Anyone ever fished this lake? It's supposed to have Bluegill, Large Mouth, Small Mouth, and Channel cats. 

A friend of mine asked me if I wanted to fish this lake on Friday.


----------



## Anth (Aug 16, 2004)

I would take my catfish gear bc im beting hes wanting to do the night fishing. The water is clear and most of it is a rocky bottom. 

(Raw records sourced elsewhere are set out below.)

theorem takeLevelsFrame (f : Frame) (h : P s) : P (takeLevelsFrame f s) :=
  ite_keeps (hP.malformedLevels _ h) (ite_keeps (hP.offer _ _ h) (ite_keeps (hP.takeWellFormed _ h)
    (hP.malformedLevels _ h)))

end PlainClosed

namespace CommandClosed

variable {P : State → Prop} (hP : CommandClosed P) {s : State}
include hP

theorem handle (code : Byte) {owner : List Byte → State → State × Reply} (ho : ∀ args {s}, P s → P (owner args s).1)
    (h : P s) : P (handle code owner s) := hP.toPlainClosed.handle hP.endAct code ho h

theorem alarmConfirmOwner (args : List Byte) (h : P s) : P (alarmConfirmOwner args s).1 := by
  unfold Machine.alarmConfirmOwner investigatingZone
  split
  · exact h
  next hz =>
    split at hz
    · cases hz
    · split at hz
      next hstate => exact Except.ok.inj hz ▸ hP.investigationFails _ hstate h
      next => cases hz

theorem endIsolationOwner (args : List Byte) (h : P s) : P (endIsolationOwner args s).1 := by
  unfold Machine.endIsolationOwner
  split
  · exact h
  · split
    · exact h
    · exact hP.windowCloses _ _ h

theorem ackOut (z : ZoneId) (h : P s) : P (ackOut z s) := by
  unfold Machine.ackOut
  split
  next hz =>
    simp only [Bool.and_eq_true, decide_eq_true_eq] at hz
    obtain ⟨⟨-, hstate⟩, -⟩ := hz
    exact hP.endAct (hP.investigationFails z hstate h)
  next => exact h

theorem investigationOut (z : ZoneId) (h : P s) : P (investigationOut z s) := by
  unfold Machine.investigationOut
  split
  next hz =>
    simp only [Bool.and_eq_true, decide_eq_true_eq] at hz
    exact hP.endAct (hP.investigationFails z hz.2 h)
  next => exact h

theorem windowOut (z : ZoneId) (h : P s) : P (windowOut z s) := ite_keeps (hP.endAct (hP.windowCloses _ _ h)) h
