/-- The refresh timer of a pack switch. -/
def setRefresh (k : Fin 4) (t : Option Nat) (s : State) : State :=
  { s with pack := { refresh := s.pack.refresh.set k.val t k.isLt } }

/-- A change of the pack switch for station `k` (R102). -/
def packChange (k : Fin 4) (before after : SwitchPos) (s : State) : State :=
  match switchCommand before after with
  | .manual d => placeWindowreq k (manualAction d) (setRefresh k (some 0) s)
  | .auto d => placeWindowreq k (autoAction d) (setRefresh k none s)
  | .release => placeWindowreq k .stop (setRefresh k none s)
  | .none => if before = after then s else setRefresh k none s

/-! ## What the expiries of the window's timers do -/

/-- The coast is over (R96, R112): the rest position is marked for writing. -/
def coastOver (s : State) : State :=
  markRecord .windowRecord
    (onWindow (fun w => { w with coast := none, restPosition := w.p, movingMarker := false }) s)

/-- A lease has run out (R103, R136). -/
def leaseOver : State → State := endMove .yieldingStop false false .none

/-- The 20 ms of a brake are over (R104, R112, R114). -/
def windowBrakeOver (s : State) : State :=
  match s.window.move with
  | some m => startRun m s
  | none => onWindow switchOff s

/-- The ramp value rises by 40, to 400 at most (R109). -/
def rampUp (r : Run) : Run := { r with ramp := min 400 (r.ramp + 40), rampTimer := r.rampTimer - tRampStep }

/-- 10 ms of the soft start are over (R109). -/
def rampOver : State → State := onWindow fun w => { w with run := w.run.map rampUp }

/-- The supply has been outside its band for 100 ms (R108). -/
def excursionOver : State → State := endMove .stop false true .supply

/-- Direction and move kind of the running move as fault details (R110, R111). -/
def dirByte : Option Move → Byte
  | some m => match m.dir with | .up => 0 | .down => 1
  | none => 0
def kindByte : Option Move → Byte
  | some m => moveKindCode m.kind
  | none => 0

/-- The current has been high for 2 ms (R110). -/
def overcurrentStop (s : State) : State :=
  capture .windowOvercurrent (dirByte s.window.move) (kindByte s.window.move) (windowPercent s.window)
    (endMove .stop false true .halted s)

/-- The current has stayed low for the 50 ms of the open-load check (R111). -/
def openLoadStop (s : State) : State :=
  capture .windowOpenLoad (dirByte s.window.move) (kindByte s.window.move) 0
    (endMove .stop false true .none s)

/-- A full 100 ms of DRIVE time (R113): +3, and the move ends when H reaches 1000. -/
def heatTick (s : State) : State :=
  thermalEnd
    (onWindow (fun w => { w with heat := min 1000 (w.heat + 3), onTime := w.onTime - tHeat }) s)

/-- A full 2 s without DRIVE (R113): −1, not below 0. -/
def coolTick : State → State :=
  onWindow fun w => { w with heat := w.heat - 1, offTime := w.offTime - tCool }

/-- The reversal counter is reset (R115). -/
def counterOver : State → State := onWindow fun w => { w with reversals := 0, reversalReset := none }

/-- The spent hold has run out (R103). -/
def spentHoldOver : State → State := onWindow fun w => { w with spentHold := none }

/-- The global spent hold has run out (R140). -/
def globalSpentOver : State → State := onWindow fun w => { w with globalSpent := none }

/-! ## Meanings -/

/-- COAST_END (R96, R112): the rest position is marked for writing. -/
def execCoastEnd (s : State) : Host.Outcome State Fault Refusal :=
  event (active s && hasWindow s && s.window.coast.isSome) coastOver s

/-- WINDOW_SWITCH_CHANGE (R88, R101). -/
def execWindowSwitchChange (pos : SwitchPos) (s : State) : Host.Outcome State Fault Refusal :=
  event (operating s) (fun s =>
    let s1 := inputChange .ownWindowSwitch s
    let before := s1.pins.ownSwitch
    let s2 : State := { s1 with pins := { s1.pins with ownSwitch := pos } }
    if !hasWindow s || (isRear s1 && s1.child.position) then s2
    else ownSwitchChange (switchCommand before pos) s2) s

/-- PACK_WINDOW_SWITCH_CHANGE (R102): a switch that is not read changes nothing. -/
def execPackWindowSwitchChange (station : Fin 4) (pos : SwitchPos) (s : State) :
    Host.Outcome State Fault Refusal :=
  event (operating s && readsPack station s) (fun s =>
    let s1 := inputChange .packContact s
    let before := s1.pins.packSwitch[station]
    let s2 : State :=
      { s1 with pins := { s1.pins with packSwitch := s1.pins.packSwitch.set station.val pos station.isLt } }
    packChange station before pos s2) s

/-- PACK_REFRESH_EXPIRY (R102): the same MANUAL action with a new sequence. -/
def execPackRefreshExpiry (station : Fin 4) (s : State) : Host.Outcome State Fault Refusal :=
  event (active s && readsPack station s && (s.pack.refresh[station]).isSome) (fun s =>
    match stageOne (s.pins.packSwitch[station]) with
    | some d => placeWindowreq station (manualAction d) (setRefresh station (some 0) s)
    | none => setRefresh station none s) s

Night fishing dates are May 6th,June 3rd,July 5th,Sept 2.The park will remain open until 11:30pm.


----------



## FishJunky (May 20, 2004)

It's really overfished. I've done alot of bass fishing there and had next to no luck. My father in-law has caught some nice catfish there. People keep alot of fish out of there and they don't restock it.


----------



## got_a_buzz_on (Mar 17, 2005)

Hmmmmmmmmmmmmmmmmmmm

Gabo


----------



## Xevious (May 11, 2004)

Thanks for the info. 

We'll probably head over to Buckeye instead.


----------



## Fisherdude_21 (Sep 1, 2021)

Xevious said:


> Anyone ever fished this lake? It's supposed to have Bluegill, Large Mouth, Small Mouth, and Channel cats.
> 
> A friend of mine asked me if I wanted to fish this lake on Friday.


I have gotten cats every weekend here it is over fished as far as bass.


----------